Planning
Planning adds a two-phase execution pattern to any agent: a planner agent runs first to produce a step-by-step plan, then the executor agent carries out that plan. This separation improves task dec...
Planning adds a two-phase execution pattern to any agent: a planner agent runs first to produce a step-by-step plan, then the executor agent carries out that plan.

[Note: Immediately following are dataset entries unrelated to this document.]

-- ==== Sys2Proof/Laws/PerInstr.lean ====
section
/-! SUPPORT. Facts made per operation. `EncodingLayout`: the encoder puts the operation code of R102 in bits 23:16, and
zero in every operand field the format of R101 says must be zero. -/

namespace Sys2Proof.Laws.EncodingLayout

/-- The operation code of R102. -/
def opcode : Instr → Byte
  | .initialise => 0x01#8
  | .setRange _ => 0x02#8
  | .getRange => 0x03#8
  | .setDataRate _ => 0x04#8
  | .getDataRate => 0x05#8
  | .readRegister _ => 0x06#8
  | .writeRegister _ _ => 0x07#8
  | .readRegisterWord _ => 0x08#8
  | .getX => 0x09#8
  | .getY => 0x0A#8
  | .getZ => 0x0B#8
  | .getDeviceID => 0x0C#8

/-- How many operands the operation has: format N none, A one, AB two (R101). -/
def operandCount : Instr → Nat
  | .initialise => 0
  | .setRange _ => 1
  | .getRange => 0
  | .setDataRate _ => 1
  | .getDataRate => 0
  | .readRegister _ => 1
  | .writeRegister _ _ => 2
  | .readRegisterWord _ => 1
  | .getX => 0
  | .getY => 0
  | .getZ => 0
  | .getDeviceID => 0

def Statement (i : Instr) : Prop :=
  cmdOp (encode i) = opcode i ∧ (operandCount i < 1 → cmdA (encode i) = 0x00#8) ∧
    (operandCount i < 2 → cmdB (encode i) = 0x00#8)

theorem initialise : Statement .initialise := by simp [Statement, encode, opcode]
theorem setRange (range : Byte) : Statement (.setRange range) := by
  simp [Statement, encode, opcode, operandCount]
theorem getRange : Statement .getRange := by simp [Statement, encode, opcode]
theorem setDataRate (rate : Byte) : Statement (.setDataRate rate) := by
  simp [Statement, encode, opcode, operandCount]
theorem getDataRate : Statement .getDataRate := by simp [Statement, encode, opcode]
theorem readRegister (addr : Byte) : Statement (.readRegister addr) := by
  simp [Statement, encode, opcode, operandCount]
theorem writeRegister (addr value : Byte) : Statement (.writeRegister addr value) := by
  simp [Statement, encode, opcode, operandCount]
theorem readRegisterWord (addr : Byte) : Statement (.readRegisterWord addr) := by
  simp [Statement, encode, opcode, operandCount]
theorem getX : Statement .getX := by simp [Statement, encode, opcode]
theorem getY : Statement .getY := by simp [Statement, encode, opcode]
theorem getZ : Statement .getZ := by simp [Statement, encode, opcode]
theorem getDeviceID : Statement .getDeviceID := by simp [Statement, encode, opcode]

end Sys2Proof.Laws.EncodingLayout
end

This separation improves task decomposition, lets you use a cheaper model for planning, and keeps the executor focused on execution rather than strategy.
Basic Usage
Enable planning by setting planning_enabled=True on the agent:
from exo import Agent, run
agent = Agent(
name="researcher",
model="openai:gpt-4o",
instructions="You are a thorough research assistant.",
tools=[search, summarize],
planning_enabled=True,
)
result = await run(agent, "Compare React vs Svelte for a new project")When the agent runs, the runtime automatically creates an ephemeral planner agent, runs it on the same input, extracts the plan text, and injects it into the executor’s context before the main run begins.
How It Works
User Input
|
v
+-----------------------------+
| Phase 1: Planner Pre-Pass |
| |
| Ephemeral planner agent |
| runs the full LLM-tool |
| loop on the original input |
| -> produces plan_text |
| |
| Transcript is discarded |
+-------------+---------------+
| plan_text
v
+-----------------------------+
| Plan Injection |
| |
| The plan is prepended to |
| the executor's input or |
| appended as a system |
| message |
+-------------+---------------+
| augmented input
v
+-----------------------------+
| Phase 2: Main Execution |
| |
| Agent runs its normal |
| LLM-tool loop with the |
| plan injected as context |
+-----------------------------+The planner is a real agent — it can call tools, reason over multiple steps, and use all the tools available to the executor (except spawn_self and internal context tools). Its full conversation transcript is discarded after the plan text is extracted; only the final text output survives.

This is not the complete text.